I should start by telling you that my wife is Albanian. She moved to the United States when she was 19 years old, and is now an American citizen. She was raised the only child of an angelic mother and a sadistic father. Because of the abuse issues, we moved my mother-in-law to America nearly two years ago. If she’d been an ordinary mother-in-law, I don’t know that I’d have agreed to it. But she’s truly the nicest, most gentle, and funniest woman I know, with the exception of my wife. I’m ordinarily something of a selfish ass, and not one who would ordinarily open my house to another person, but she’s so extraordinarily kind that I’ve never felt anything but blessed to have her living with us.

Just after she moved in with us, my mother-in-law, who I’ll call B, found out something about herself. It took her over a year to work up the nerve to tell us. This is her story.

When B was in her late teens, she began dating a young man. He was evidently much nicer and more compatible with her than the man she would end up being forced into an arranged marriage with. Still, communist Albania was a country of extremely strict and unforgiving social codes, and anyone caught openly dating someone they weren’t already engaged to would be viewed as a filthy slut. She liked him too much to stop, though, so they continued their courtship in secret for some time.

Eventually, B got pregnant. As in many sexually repressive societies with undeveloped family planning, this was not uncommon. And in this situation, there was only one course of action. Anyone who got pregnant out of wedlock got the quickest, cheapest abortion they could find before anyone could discover them. There was no question about this. People had been kicked out of their homes and left to die in the street like common animals for the crime of pregnancy. Parents have lost jobs for letting children get knocked up. If anyone had found out that B was pregnant her life, and the lives of her entire family, could have been ruined forever.

However, despite the incredible social pressure, when it came time to do it, B could not go through with the abortion. Despite any consequences, she became determined to have this child. So when she was about 3 months along, she moved to a tiny village in the country to live with her cousins. Her parents supported her, another unheard-of action, and made up a story about her studying abroad. She eventually had the child, a beautiful baby girl who she named Mira, and began trying to figure out how she was going to raise it.

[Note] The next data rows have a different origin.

@[simp] theorem abandonPass_frame (s : State) :
    (abandonPass s).pending = s.pending
      ∧ (abandonPass s).clock = s.clock
      ∧ (abandonPass s).ties = s.ties
      ∧ (abandonPass s).resetHeld = s.resetHeld
      ∧ (abandonPass s).home = s.home
      ∧ (abandonPass s).classMap = s.classMap
      ∧ (abandonPass s).lanes = s.lanes
      ∧ (abandonPass s).session = s.session
      ∧ (abandonPass s).receiver = s.receiver
      ∧ (abandonPass s).carry = s.carry
      ∧ (abandonPass s).fibre = s.fibre
      ∧ (abandonPass s).fibreJudge = s.fibreJudge
      ∧ (abandonPass s).radioJudge = s.radioJudge
      ∧ (abandonPass s).selector = s.selector
      ∧ (abandonPass s).radio = s.radio
      ∧ (abandonPass s).link = s.link
      ∧ (abandonPass s).events = s.events
      ∧ (abandonPass s).counts = s.counts
      ∧ (abandonPass s).pause.session = s.pause.session
      ∧ (abandonPass s).pause.selector = s.pause.selector
      ∧ (abandonPass s).pause.stream = s.pause.stream
      ∧ (abandonPass s).sender.n = s.sender.n
      ∧ (abandonPass s).sender.store = s.sender.store
      ∧ (abandonPass s).sender.tallyOwed = s.sender.tallyOwed
      ∧ (abandonPass s).sender.tallyTimer = s.sender.tallyTimer
      ∧ (abandonPass s).sender.waitingFibre = s.sender.waitingFibre
      ∧ (abandonPass s).sender.waitingRadio = s.sender.waitingRadio
      ∧ (abandonPass s).sender.stream = s.sender.stream
      ∧ (abandonPass s).sender.rewindPending = s.sender.rewindPending
      ∧ (abandonPass s).sender.passOwed = s.sender.passOwed := by simp [abandonPass]

@[simp] theorem startPass_frame (s : State) :
    (startPass s).pending = s.pending
      ∧ (startPass s).clock = s.clock
      ∧ (startPass s).ties = s.ties
      ∧ (startPass s).resetHeld = s.resetHeld
      ∧ (startPass s).home = s.home
      ∧ (startPass s).classMap = s.classMap
      ∧ (startPass s).lanes = s.lanes
      ∧ (startPass s).session = s.session
      ∧ (startPass s).receiver = s.receiver
      ∧ (startPass s).carry = s.carry
      ∧ (startPass s).fibre = s.fibre
      ∧ (startPass s).fibreJudge = s.fibreJudge
      ∧ (startPass s).radioJudge = s.radioJudge
      ∧ (startPass s).selector = s.selector
      ∧ (startPass s).radio = s.radio
      ∧ (startPass s).link = s.link
      ∧ (startPass s).events = s.events
      ∧ (startPass s).counts = s.counts
      ∧ (startPass s).pause.session = s.pause.session
      ∧ (startPass s).pause.selector = s.pause.selector
      ∧ (startPass s).pause.stream = s.pause.stream
      ∧ (startPass s).sender.n = s.sender.n
      ∧ (startPass s).sender.store = s.sender.store
      ∧ (startPass s).sender.tallyOwed = s.sender.tallyOwed
      ∧ (startPass s).sender.tallyTimer = s.sender.tallyTimer
      ∧ (startPass s).sender.waitingFibre = s.sender.waitingFibre
      ∧ (startPass s).sender.waitingRadio = s.sender.waitingRadio
      ∧ (startPass s).sender.stream = s.sender.stream
      ∧ (startPass s).sender.rewindPending = s.sender.rewindPending
      ∧ (startPass s).sender.passOwed = s.sender.passOwed := by
  simp only [startPass]
  split <;> simp

@[simp] theorem takeUpSender_frame (s : State) :
    (takeUpSender s).pending = s.pending
      ∧ (takeUpSender s).clock = s.clock
      ∧ (takeUpSender s).ties = s.ties
      ∧ (takeUpSender s).resetHeld = s.resetHeld
      ∧ (takeUpSender s).home = s.home
      ∧ (takeUpSender s).classMap = s.classMap
      ∧ (takeUpSender s).lanes = s.lanes
      ∧ (takeUpSender s).session = s.session
      ∧ (takeUpSender s).receiver = s.receiver
      ∧ (takeUpSender s).carry = s.carry
      ∧ (takeUpSender s).fibre = s.fibre
      ∧ (takeUpSender s).fibreJudge = s.fibreJudge
      ∧ (takeUpSender s).radioJudge = s.radioJudge
      ∧ (takeUpSender s).selector = s.selector
      ∧ (takeUpSender s).radio = s.radio
      ∧ (takeUpSender s).link = s.link
      ∧ (takeUpSender s).events = s.events
      ∧ (takeUpSender s).counts = s.counts
      ∧ (takeUpSender s).pause.session = s.pause.session
      ∧ (takeUpSender s).pause.selector = s.pause.selector
      ∧ (takeUpSender s).sender.n = s.sender.n
      ∧ (takeUpSender s).sender.store = s.sender.store
      ∧ (takeUpSender s).sender.tallyOwed = s.sender.tallyOwed
      ∧ (takeUpSender s).sender.tallyTimer = s.sender.tallyTimer
      ∧ (takeUpSender s).sender.waitingFibre = s.sender.waitingFibre
      ∧ (takeUpSender s).sender.waitingRadio = s.sender.waitingRadio
      ∧ (takeUpSender s).sender.stream = s.sender.stream := by
  simp only [takeUpSender]
  split <;> simp
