-- ==== Sys2Proof/Laws/Judge.lean ====
section
/-! SUPPORT. Frame lemmas: what the judges' operations leave as they are. -/

namespace Sys2Proof.Machine

@[simp] theorem setSuppressed_frame (b : Bearer) (v : Bool) (s : State) :
    (setSuppressed b v s).pending = s.pending
      ∧ (setSuppressed b v s).clock = s.clock
      ∧ (setSuppressed b v s).ties = s.ties
      ∧ (setSuppressed b v s).resetHeld = s.resetHeld
      ∧ (setSuppressed b v s).home = s.home
      ∧ (setSuppressed b v s).classMap = s.classMap
      ∧ (setSuppressed b v s).lanes = s.lanes
      ∧ (setSuppressed b v s).pause = s.pause
      ∧ (setSuppressed b v s).session = s.session
      ∧ (setSuppressed b v s).sender = s.sender
      ∧ (setSuppressed b v s).receiver = s.receiver
      ∧ (setSuppressed b v s).carry = s.carry
      ∧ (setSuppressed b v s).fibre = s.fibre
      ∧ (setSuppressed b v s).selector = s.selector
      ∧ (setSuppressed b v s).radio = s.radio
      ∧ (setSuppressed b v s).fibreJudge.settings = s.fibreJudge.settings
      ∧ (setSuppressed b v s).fibreJudge.timer = s.fibreJudge.timer
      ∧ (setSuppressed b v s).fibreJudge.count = s.fibreJudge.count
      ∧ (setSuppressed b v s).fibreJudge.verdict = s.fibreJudge.verdict
      ∧ (setSuppressed b v s).fibreJudge.penalty = s.fibreJudge.penalty
      ∧ (setSuppressed b v s).fibreJudge.decay = s.fibreJudge.decay
      ∧ (setSuppressed b v s).fibreJudge.damping = s.fibreJudge.damping
      ∧ (setSuppressed b v s).fibreJudge.handed = s.fibreJudge.handed
      ∧ (setSuppressed b v s).fibreJudge.srtt = s.fibreJudge.srtt
      ∧ (setSuppressed b v s).fibreJudge.table = s.fibreJudge.table
      ∧ (setSuppressed b v s).fibreJudge.tag = s.fibreJudge.tag
      ∧ (setSuppressed b v s).radioJudge.settings = s.radioJudge.settings
      ∧ (setSuppressed b v s).radioJudge.timer = s.radioJudge.timer
      ∧ (setSuppressed b v s).radioJudge.count = s.radioJudge.count
      ∧ (setSuppressed b v s).radioJudge.verdict = s.radioJudge.verdict
      ∧ (setSuppressed b v s).radioJudge.penalty = s.radioJudge.penalty
      ∧ (setSuppressed b v s).radioJudge.decay = s.radioJudge.decay
      ∧ (setSuppressed b v s).radioJudge.damping = s.radioJudge.damping
      ∧ (setSuppressed b v s).radioJudge.handed = s.radioJudge.handed
      ∧ (setSuppressed b v s).radioJudge.srtt = s.radioJudge.srtt
      ∧ (setSuppressed b v s).radioJudge.table = s.radioJudge.table
      ∧ (setSuppressed b v s).radioJudge.tag = s.radioJudge.tag
      ∧ (setSuppressed b v s).link.rx = s.link.rx
      ∧ (setSuppressed b v s).link.rxTimer = s.link.rxTimer
      ∧ (setSuppressed b v s).link.inbound = s.link.inbound
      ∧ (setSuppressed b v s).link.sent = s.link.sent
      ∧ (setSuppressed b v s).link.resetTaken = s.link.resetTaken
      ∧ (setSuppressed b v s).events.mask = s.events.mask
      ∧ (setSuppressed b v s).events.mode = s.events.mode
      ∧ (setSuppressed b v s).events.attn = s.events.attn
      ∧ (setSuppressed b v s).counts.lane = s.counts.lane
      ∧ (setSuppressed b v s).counts.carry = s.counts.carry
      ∧ (setSuppressed b v s).counts.probeFibre = s.counts.probeFibre
      ∧ (setSuppressed b v s).counts.probeRadio = s.counts.probeRadio
      ∧ (setSuppressed b v s).counts.module = s.counts.module := by
  simp only [setSuppressed]
  split <;> simp

@[simp] theorem flapStep_frame (b : Bearer) (s : State) :
    (flapStep b s).pending = s.pending
      ∧ (flapStep b s).clock = s.clock
      ∧ (flapStep b s).ties = s.ties
      ∧ (flapStep b s).resetHeld = s.resetHeld
      ∧ (flapStep b s).home = s.home
      ∧ (flapStep b s).classMap = s.classMap
      ∧ (flapStep b s).lanes = s.lanes
      ∧ (flapStep b s).pause = s.pause
      ∧ (flapStep b s).session = s.session
      ∧ (flapStep b s).sender = s.sender
      ∧ (flapStep b s).receiver = s.receiver
      ∧ (flapStep b s).carry = s.carry
      ∧ (flapStep b s).fibre = s.fibre
      ∧ (flapStep b s).selector = s.selector
      ∧ (flapStep b s).radio = s.radio
      ∧ (flapStep b s).fibreJudge.settings = s.fibreJudge.settings
      ∧ (flapStep b s).fibreJudge.timer = s.fibreJudge.timer
      ∧ (flapStep b s).fibreJudge.count = s.fibreJudge.count
      ∧ (flapStep b s).fibreJudge.verdict = s.fibreJudge.verdict
      ∧ (flapStep b s).fibreJudge.decay = s.fibreJudge.decay
      ∧ (flapStep b s).fibreJudge.damping = s.fibreJudge.damping
      ∧ (flapStep b s).fibreJudge.handed = s.fibreJudge.handed
      ∧ (flapStep b s).fibreJudge.srtt = s.fibreJudge.srtt
      ∧ (flapStep b s).fibreJudge.table = s.fibreJudge.table
      ∧ (flapStep b s).fibreJudge.tag = s.fibreJudge.tag
      ∧ (flapStep b s).radioJudge.settings = s.radioJudge.settings
      ∧ (flapStep b s).radioJudge.timer = s.radioJudge.timer
      ∧ (flapStep b s).radioJudge.count = s.radioJudge.count
      ∧ (flapStep b s).radioJudge.verdict = s.radioJudge.verdict
      ∧ (flapStep b s).radioJudge.decay = s.radioJudge.decay
      ∧ (flapStep b s).radioJudge.damping = s.radioJudge.damping
      ∧ (flapStep b s).radioJudge.handed = s.radioJudge.handed
      ∧ (flapStep b s).radioJudge.srtt = s.radioJudge.srtt
      ∧ (flapStep b s).radioJudge.table = s.radioJudge.table
      ∧ (flapStep b s).radioJudge.tag = s.radioJudge.tag
      ∧ (flapStep b s).link.rx = s.link.rx
      ∧ (flapStep b s).link.rxTimer = s.link.rxTimer
      ∧ (flapStep b s).link.inbound = s.link.inbound
      ∧ (flapStep b s).link.sent = s.link.sent
      ∧ (flapStep b s).link.resetTaken = s.link.resetTaken
      ∧ (flapStep b s).events.mask = s.events.mask
      ∧ (flapStep b s).events.mode = s.events.mode
      ∧ (flapStep b s).events.attn = s.events.attn
      ∧ (flapStep b s).counts.lane = s.counts.lane
      ∧ (flapStep b s).counts.carry = s.counts.carry
      ∧ (flapStep b s).counts.probeFibre = s.counts.probeFibre
      ∧ (flapStep b s).counts.probeRadio = s.counts.probeRadio
      ∧ (flapStep b s).counts.module = s.counts.module := by
  simp only [flapStep]
  cases b <;> (repeat' split) <;> simp

@[simp] theorem decayBy_frame (b : Bearer) (s : State) :
    (decayBy b s).pending = s.pending
      ∧ (decayBy b s).clock = s.clock
      ∧ (decayBy b s).ties = s.ties
      ∧ (decayBy b s).resetHeld = s.resetHeld
      ∧ (decayBy b s).home = s.home
      ∧ (decayBy b s).classMap = s.classMap
      ∧ (decayBy b s).lanes = s.lanes
      ∧ (decayBy b s).carry = s.carry
      ∧ (decayBy b s).fibre = s.fibre
      ∧ (decayBy b s).sender.n = s.sender.n
      ∧ (decayBy b s).sender.store = s.sender.store
      ∧ (decayBy b s).receiver.e = s.receiver.e
      ∧ (decayBy b s).receiver.discard = s.receiver.discard
      ∧ (decayBy b s).receiver.marksFibre = s.receiver.marksFibre
      ∧ (decayBy b s).receiver.marksRadio = s.receiver.marksRadio
      ∧ (decayBy b s).fibreJudge.settings = s.fibreJudge.settings
      ∧ (decayBy b s).fibreJudge.decay = s.fibreJudge.decay
      ∧ (decayBy b s).fibreJudge.damping = s.fibreJudge.damping
      ∧ (decayBy b s).fibreJudge.tag = s.fibreJudge.tag
      ∧ (decayBy b s).radioJudge.settings = s.radioJudge.settings
      ∧ (decayBy b s).radioJudge.decay = s.radioJudge.decay
      ∧ (decayBy b s).radioJudge.damping = s.radioJudge.damping
      ∧ (decayBy b s).radioJudge.tag = s.radioJudge.tag
      ∧ (decayBy b s).selector.pin = s.selector.pin
      ∧ (decayBy b s).radio.rounds = s.radio.rounds
      ∧ (decayBy b s).radio.rest = s.radio.rest
      ∧ (decayBy b s).radio.lastReading = s.radio.lastReading
      ∧ (decayBy b s).radio.leaving = s.radio.leaving
      ∧ (decayBy b s).radio.stallCount = s.radio.stallCount
      ∧ (decayBy b s).radio.settings = s.radio.settings
      ∧ (decayBy b s).link.rx = s.link.rx
      ∧ (decayBy b s).link.rxTimer = s.link.rxTimer
      ∧ (decayBy b s).link.inbound = s.link.inbound
      ∧ (decayBy b s).link.sent = s.link.sent
      ∧ (decayBy b s).link.resetTaken = s.link.resetTaken
      ∧ (decayBy b s).events.mask = s.events.mask
      ∧ (decayBy b s).events.mode = s.events.mode
      ∧ (decayBy b s).events.attn = s.events.attn
      ∧ (decayBy b s).counts.lane = s.counts.lane
      ∧ (decayBy b s).counts.carry = s.counts.carry
      ∧ (decayBy b s).counts.probeFibre = s.counts.probeFibre
      ∧ (decayBy b s).counts.probeRadio = s.counts.probeRadio
      ∧ (decayBy b s).counts.module = s.counts.module := by
  simp only [decayBy]
  cases b <;> (repeat' split) <;> simp

@[simp] theorem fall_frame (b : Bearer) (s : State) :
    (fall b s).pending = s.pending
      ∧ (fall b s).clock = s.clock
      ∧ (fall b s).ties = s.ties
      ∧ (fall b s).resetHeld = s.resetHeld
      ∧ (fall b s).home = s.home
      ∧ (fall b s).classMap = s.classMap
      ∧ (fall b s).lanes = s.lanes
      ∧ (fall b s).carry = s.carry
      ∧ (fall b s).fibre = s.fibre
      ∧ (fall b s).sender.n = s.sender.n
      ∧ (fall b s).sender.store = s.sender.store
      ∧ (fall b s).receiver.e = s.receiver.e
      ∧ (fall b s).receiver.discard = s.receiver.discard
      ∧ (fall b s).receiver.marksFibre = s.receiver.marksFibre
      ∧ (fall b s).receiver.marksRadio = s.receiver.marksRadio
      ∧ (fall b s).fibreJudge.settings = s.fibreJudge.settings
      ∧ (fall b s).fibreJudge.decay = s.fibreJudge.decay
      ∧ (fall b s).fibreJudge.damping = s.fibreJudge.damping
      ∧ (fall b s).fibreJudge.tag = s.fibreJudge.tag
      ∧ (fall b s).radioJudge.settings = s.radioJudge.settings
      ∧ (fall b s).radioJudge.decay = s.radioJudge.decay
      ∧ (fall b s).radioJudge.damping = s.radioJudge.damping
      ∧ (fall b s).radioJudge.tag = s.radioJudge.tag
      ∧ (fall b s).selector.pin = s.selector.pin
      ∧ (fall b s).radio.rounds = s.radio.rounds
      ∧ (fall b s).radio.rest = s.radio.rest
      ∧ (fall b s).radio.lastReading = s.radio.lastReading
      ∧ (fall b s).radio.leaving = s.radio.leaving
      ∧ (fall b s).radio.stallCount = s.radio.stallCount
      ∧ (fall b s).radio.settings = s.radio.settings
      ∧ (fall b s).link.rx = s.link.rx
      ∧ (fall b s).link.rxTimer = s.link.rxTimer
      ∧ (fall b s).link.inbound = s.link.inbound
      ∧ (fall b s).link.sent = s.link.sent
      ∧ (fall b s).link.resetTaken = s.link.resetTaken
      ∧ (fall b s).events.mask = s.events.mask
      ∧ (fall b s).events.mode = s.events.mode
      ∧ (fall b s).events.attn = s.events.attn
      ∧ (fall b s).counts.lane = s.counts.lane
      ∧ (fall b s).counts.carry = s.counts.carry
      ∧ (fall b s).counts.probeFibre = s.counts.probeFibre
      ∧ (fall b s).counts.probeRadio = s.counts.probeRadio
      ∧ (fall b s).counts.module = s.counts.module := by cases b <;> simp [fall]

The first thing she had to do was figure out how to get her own apartment. Even today, the effects of communism have made Albania among the poorest countries in Europe. When they were living behind the iron curtain, under the dictatorship of Enver Hoxha, the poverty was unbearable. Moving out immediately was out of the question. She needed to move back to Tirana to make any money, but there was no way to bring the baby back with her while she was in her parents’ house. Fortunately the village where her cousins live had a government-run orphanage. She made arrangements to have them look after the child while she worked in the city. Every week for the next year she would work all day long for five days, then take the bus to the village on the weekend to see her baby girl. It broke her heart to leave the baby in that institution every week, but little by little she was getting closer to being able to afford her own apartment, after which she would find a way to bring her daughter home.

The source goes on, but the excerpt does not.